The benefit of all this approximation work is that we can come up with a clean integration for this. We'll use R's integrate function for this but pnorm would work as well (if you wanted you can even z-normalize it and look it up in an old probability book!).

integrate(function(x) dnorm(x,mean=0.12,sd=0.32),0,1)

We get a probability of 0.64, which considering how rough our approximations are, is pretty close. So as long as the technique is being used for estimate such as "probability of improvement" it's a pretty good trick. As the number of observations grows the difference between the Monte-Carlo integration and the Normal approximation will become very small. Still we can see that the Monte-Carlo approach is our most honest representation of the solution.


Conclusion

The case of the "Bayesian A/B Test" is pretty much the simplest example one can come up with for a real world Bayesian Hypothesis test. What fascinates me about this is that even in this straight forward example the mathematical details are surprisingly complicated. The is especially surprising given that the full implementation of this test in R is just 4 lines of code that provide a pretty good intuition for what's going on. When first building this test, it’s not even obvious that you’re doing any real math (but you most certainly are).

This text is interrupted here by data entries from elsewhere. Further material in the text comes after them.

/-! ### Light source modules (R232, R234) -/

/-- Lines of module `m` that light when its lasers go on: not those that stay dark until it is replaced; the line that the spare carries;
of the others, those with their POWER in range and no FAULT (R246, R247, R250). -/
def State.linesLit (s : State) (m : Nat) : Nat :=
  let r := OPTIC_LSM_STATE m
  (List.range 8).foldl (fun l w => withBit l w (!(Maps.get 0 s.opt.dead m).testBit w
    && ((s.fld r OPTIC_LSM_STATE_SPARE_USED = 1 && s.fld r OPTIC_LSM_STATE_SPARE_LINE = w)
      || ((Maps.get 255 s.opt.power m).testBit w && !(s.fld r OPTIC_LSM_STATE_LASER_FAULT).testBit w)))) 0

/-- Drive LASER_EN of module `m` as R232 says; STATE, LINE_LIT and the contact follow. -/
def State.driveLaser (s : State) (m : Nat) : State :=
  let r := OPTIC_LSM_STATE m
  let e := s.fld (OPTIC_ENG_STATE m) OPTIC_ENG_STATE_STATE
  let on := s.fld (OPTIC_LSM_CTRL m) OPTIC_LSM_CTRL_ENABLE = 1 && s.fld r OPTIC_LSM_STATE_PRESENT = 1
    && s.fld r OPTIC_LSM_STATE_STATE ≠ 4 && (e = 1 || e = 2) && !s.failsafe && !s.inRecovery && !(s.opt.shut && !(s.snap.salvage && m < 4))
  if on && s.fld r OPTIC_LSM_STATE_LASER_EN = 0 then
    let s := (s.setFld r OPTIC_LSM_STATE_LASER_EN 1).setFld r OPTIC_LSM_STATE_LINE_LIT (s.linesLit m)
    let s := s.setFld r OPTIC_LSM_STATE_STATE (if Maps.get 0 s.opt.dead m = 0 then 2 else 3)
    s.emit (.pin "LASER_EN" m 1)
  else if !on && s.fld r OPTIC_LSM_STATE_LASER_EN = 1 then
    let s := (s.setFld r OPTIC_LSM_STATE_LASER_EN 0).setFld r OPTIC_LSM_STATE_LINE_LIT 0
    let s := if s.fld r OPTIC_LSM_STATE_STATE = 2 || s.fld r OPTIC_LSM_STATE_STATE = 3 then s.setFld r OPTIC_LSM_STATE_STATE 1 else s
    s.emit (.pin "LASER_EN" m 0)
  else s

/-- Write a module's CTRL over its sideband. -/
def State.writeCtrl (s : State) (m : ModuleId) (v : BitVec 16) : State :=
  { s with opt := { s.opt with ctrl := Maps.put 0 s.opt.ctrl m v } }.emit (.sideband m 0x04 v)

/-- Pairs in service of engine `m` whose transmit direction has lost all its light read 0, and INFO is posted (R237). -/
def State.dimPairs (s : State) (m : Nat) : State :=
  (List.range 8).foldl (fun (s : State) i =>
    let F := 8 * m + i
    if s.fibState F = 2 && !(dirChans F false).any s.txLit then (s.fiberOut F 0 0).post (event 0x0004 (BitVec.ofNat 48 F) none) else s) s

/-- The light of module `m` is gone: the transmit channels of its engine leave their maps. -/
def State.darken (s : State) (m : Nat) : State :=
  (((List.range 8).flatMap fun i => dirChans (8 * m + i) false).foldl
    (fun (s : State) c => if s.chState c = 6 || s.chState c = 7 then s else (s.outCh c 5).endCal c) s).dimPairs m

/-- Sweeps that waited for a line of module `m` start where it is lit (R244). -/
def State.sweepLit (s : State) (m : Nat) : State := (List.range 8).foldl (fun (s : State) i => s.startSweep (8 * m + i) false) s

end Sys2Proof.Machine
end

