-- ==== Sys2Proof/Machine/Optics.lean ====
section
/-! DEFINITION. The optical rows: light source modules, lock loops, calibration, sweeps, laser faults, spare fibers, exchange of engines
(R226 to R251). -/
namespace Sys2Proof.Machine

open Reg

/-! ### Light source modules (R232 to R234) -/

/-- LASER_SHUTDOWN: 10 µs after a device fault or in fail-safe every LASER_EN goes low and the transmitters are dark (R234). In fail-safe
the reset of the whole device begins then (R381). -/
def execLaserShutdown (s : State) : Result :=
  .next (if !s.txFenced then s
    else
      let s := { s with opt := { s.opt with shut := true } }
      let s := (List.range 8).foldl (fun (s : State) m => if s.snap.salvage && m < 4 then s else (s.driveLaser m).darken m) s
      if s.failsafe then s.deviceReset s.fsResetCause else s)

/-- The sideband of a module does not answer: the module is unusable (R233). -/
def State.sidebandLost (s : State) (m : ModuleId) : State :=
  let r := OPTIC_LSM_STATE m
  if s.fld r OPTIC_LSM_STATE_STATE = 4 then s
  else
    let s := s.setFld r OPTIC_LSM_STATE_STATE 4
    let s := (s.driveLaser m).darken m
    s.post (event 0x0106 (BitVec.ofNat 48 m.val) none)

/-- Detail of LASER_FAILED. -/
def laserDetail (m line : Nat) : BitVec 48 := Config.detail 0x0105 [m, line]

/-- A line stays dark until its module is replaced; a module with its lasers on reads 3 (R247). -/
def State.lineLost (s : State) (m : ModuleId) (line : Nat) : State :=
  let r := OPTIC_LSM_STATE m
  let s := { s with opt := { s.opt with dead := Maps.put 0 s.opt.dead m (withBit (Maps.get 0 s.opt.dead m) line true) } }
  let s := if s.fld r OPTIC_LSM_STATE_STATE = 2 then s.setFld r OPTIC_LSM_STATE_STATE 3 else s
  s.post (event 0x0105 (laserDetail m line) none)

/-- Line `w` of module `m` is dark: its transmit rings are frozen, its channels leave their maps and their calibrations end
(R245, R247). On a quiesced engine nothing changes (R249). -/
def State.freezeLine (s : State) (m : ModuleId) (w : Nat) : State :=
  let e := s.fld (OPTIC_ENG_STATE m) OPTIC_ENG_STATE_STATE
  let s := s.setFld (OPTIC_LSM_STATE m) OPTIC_LSM_STATE_LINE_LIT (withBit (s.fld (OPTIC_LSM_STATE m) OPTIC_LSM_STATE_LINE_LIT) w false)
  if e = 3 || e = 4 then s
  else
    (((List.range 8).map fun i => chan (8 * m.val + i) false w).foldl
      (fun (s : State) c =>
        let s := { s with opt := { s.opt with frozen := Maps.add s.opt.frozen c
                                              sweeps := s.opt.sweeps.filter (fun w => w.ch ≠ c) } }
        let s := if s.chState c = 6 || s.chState c = 7 then s else s.outCh c 5
        (s.endCal c).startSweep (chFiber c) false) s).dimPairs m

/-- Laser `w` is reported failed (R246, R247): the spare is tuned to its line when it is free and sound. -/
def State.laserFault (s : State) (m : ModuleId) (w : Nat) : State :=
  let r := OPTIC_LSM_STATE m
  if s.fld r OPTIC_LSM_STATE_SPARE_USED = 0 && s.fld r OPTIC_LSM_STATE_SPARE_FAULT = 0 && Maps.get 8 s.opt.settling m = 8 then
    let s := { s with opt := { s.opt with settling := Maps.put 8 s.opt.settling m w } }
    let v : BitVec 16 := setBits (setBits (Maps.get 0 s.opt.ctrl m) 2 0 w) 3 3 1
    (s.writeCtrl m v).post (event 0x0105 (laserDetail m w) none)
  else s.lineLost m w

/-- What STATUS has reported of module `m` is acted on: a spare that fails while it carries a line leaves it dark; each laser reported
failed is covered or lost, once (R246, R247). -/
def State.settleFaults (s : State) (m : ModuleId) : State :=
  let r := OPTIC_LSM_STATE m
  let s := if s.fld r OPTIC_LSM_STATE_SPARE_FAULT = 1 && s.fld r OPTIC_LSM_STATE_SPARE_USED = 1 then
      let w := s.fld r OPTIC_LSM_STATE_SPARE_LINE
      let s := (s.setFld r OPTIC_LSM_STATE_SPARE_USED 0).setFld r OPTIC_LSM_STATE_SPARE_LINE 0
      (s.freezeLine m w).lineLost m w
    else s
  let open_ := fun (w : Nat) => (s.fld r OPTIC_LSM_STATE_LASER_FAULT).testBit w && !(Maps.get 0 s.opt.dead m).testBit w
    && Maps.get 8 s.opt.settling m ≠ w && !(s.fld r OPTIC_LSM_STATE_SPARE_USED = 1 && s.fld r OPTIC_LSM_STATE_SPARE_LINE = w)
  ((List.range 8).filter open_).foldl (fun (s : State) w => s.laserFault m w) s

/-- The lasers of module `m` go on where R232 lets them; what its STATUS reported before is acted on then, and waiting sweeps start. -/
def State.lightModule (s : State) (m : ModuleId) : State :=
  let s := s.driveLaser m
  if s.fld (OPTIC_LSM_STATE m) OPTIC_LSM_STATE_LASER_EN = 0 then s else (s.settleFaults m).sweepLit m

/-- LSM_ALERT: STATUS is read; `none` when three transactions in a row are not acknowledged, those of an earlier write among them
(R233, R246, R247, log entry 81). A module that reads STATE 4 is unusable and is not read. -/
def execLsmAlert (m : ModuleId) (status : Option (BitVec 16)) (s : State) : Result :=
  .next (
    let r := OPTIC_LSM_STATE m
    if s.fld r OPTIC_LSM_STATE_PRESENT = 0 || s.fld r OPTIC_LSM_STATE_STATE = 4 then s
    else match status with
    | none => s.sidebandLost m
    | some v =>
      let s := (s.setFld r OPTIC_LSM_STATE_LASER_FAULT (bits v 15 8)).setFld r OPTIC_LSM_STATE_SPARE_FAULT (bits v 7 7)
      let e := s.fld (OPTIC_ENG_STATE m) OPTIC_ENG_STATE_STATE
      if e = 3 || e = 4 then s else s.settleFaults m)

/-- LSM_PRESENCE_CHANGE: a module is seated or removed; a seated one that is enabled gets LASER_ON, and is unusable if it does not
acknowledge that (R232, R233). With a module the lines that it left dark go (R247). -/
def execLsmPresenceChange (m : ModuleId) (present : Seating) (s : State) : Result :=
  .next (
    let r := OPTIC_LSM_STATE m
    match present with
    | .seated acked =>
      if s.fld r OPTIC_LSM_STATE_PRESENT = 1 then s
      else
        let s := (s.setFld r OPTIC_LSM_STATE_PRESENT 1).setFld r OPTIC_LSM_STATE_STATE 1
        if s.fld (OPTIC_LSM_CTRL m) OPTIC_LSM_CTRL_ENABLE = 0 then s
        else if !acked then s.sidebandLost m
        else (s.writeCtrl m 0x0100).lightModule m
    | .removed =>
      if s.fld r OPTIC_LSM_STATE_PRESENT = 0 then s
      else
        let s := s.setFld r OPTIC_LSM_STATE_PRESENT 0
        let s := (s.driveLaser m).darken m
        let s := { s with opt := { s.opt with
          ctrl := Maps.erase s.opt.ctrl m, settling := Maps.erase s.opt.settling m, power := Maps.erase s.opt.power m
          dead := Maps.erase s.opt.dead m, frozen := s.opt.frozen.filter (fun c => engOf (chFiber c) ≠ m.val) } }
        s.setReg r 0)

/-- OPTIC_LSM_ENABLE: 0 holds LASER_EN low; 1 reads ID, sets LASER_ON, checks each POWER against its calibrated range with the spare
off, and lets LASER_EN go high (R232, R249, R250). A module without the ID is handled as one that does not answer, and a line whose POWER
is out of its range as dark (log entry 15). -/
def State.lsmEnable (s : State) (m : ModuleId) (enable : Bool) (id : Option (BitVec 16)) (powersOk : BitVec 8) : State :=
  let s := s.setFld (OPTIC_LSM_CTRL m) OPTIC_LSM_CTRL_ENABLE (b2n enable)
  let r := OPTIC_LSM_STATE m
  if !enable then (s.driveLaser m).darken m
  else if s.fld r OPTIC_LSM_STATE_PRESENT = 0 || s.fld r OPTIC_LSM_STATE_STATE = 4 then s
  else if id ≠ some 0x7405 then s.sidebandLost m
  else
    let s := { s with opt := { s.opt with power := Maps.put 255 s.opt.power m powersOk.toNat, settling := Maps.erase s.opt.settling m } }
    let s := (s.setFld r OPTIC_LSM_STATE_SPARE_USED 0).setFld r OPTIC_LSM_STATE_SPARE_LINE 0
    (s.writeCtrl m 0x0100).lightModule m

/-- OPTIC_LSM_ENABLE. -/
def execOpticLsmEnable (src : Source) (m : ModuleId) (enable : Bool) (id : Option (BitVec 16)) (powersOk : BitVec 8) (s : State) : Result :=
  .next (if s.mayUse src then s.lsmEnable m enable id powersOk else s)

/-! ### Idle flits, loss of light, lock loops (R236 to R239) -/

/-- IDLE_FLIT_TIMER: a lit transmit channel sends an idle flit, in a map or out of it; a training flit while its pair is not in service
and while it is out for calibration, and a fenced idle flit where only those may go out; a map still asked for is asked again (R234, R236,
R249, R255, R258). -/
def execIdleFlitTimer (c : ChanId) (s : State) : Result :=
  .next (
    let F := chFiber c.val
    if chRx c.val || !s.txLit c.val then s
    else if s.txOff F || s.fibState F = 3 then s.sendIdle c.val none
    else if s.fibState F = 2 && s.inMap c.val then
      s.sendIdle c.val ((s.opt.asked.find? (fun a => a.1 = F)).map (fun a => (true, a.2)))
    else if s.fibState F = 2 && s.chState c.val ≠ 3 then s.sendIdle c.val none
    else s.sendTraining c.val)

It may be tempting to blame the complexity of the details of Bayesian methods, but it's important to realize that when we are taught the beauty of calculus and analytical methods we are often limited to a relatively small set of problems that map well to the solutions of calc 101. When trying to solve real world problems mathematically complex problems pop up everywhere and analytical solutions either escape or fail us.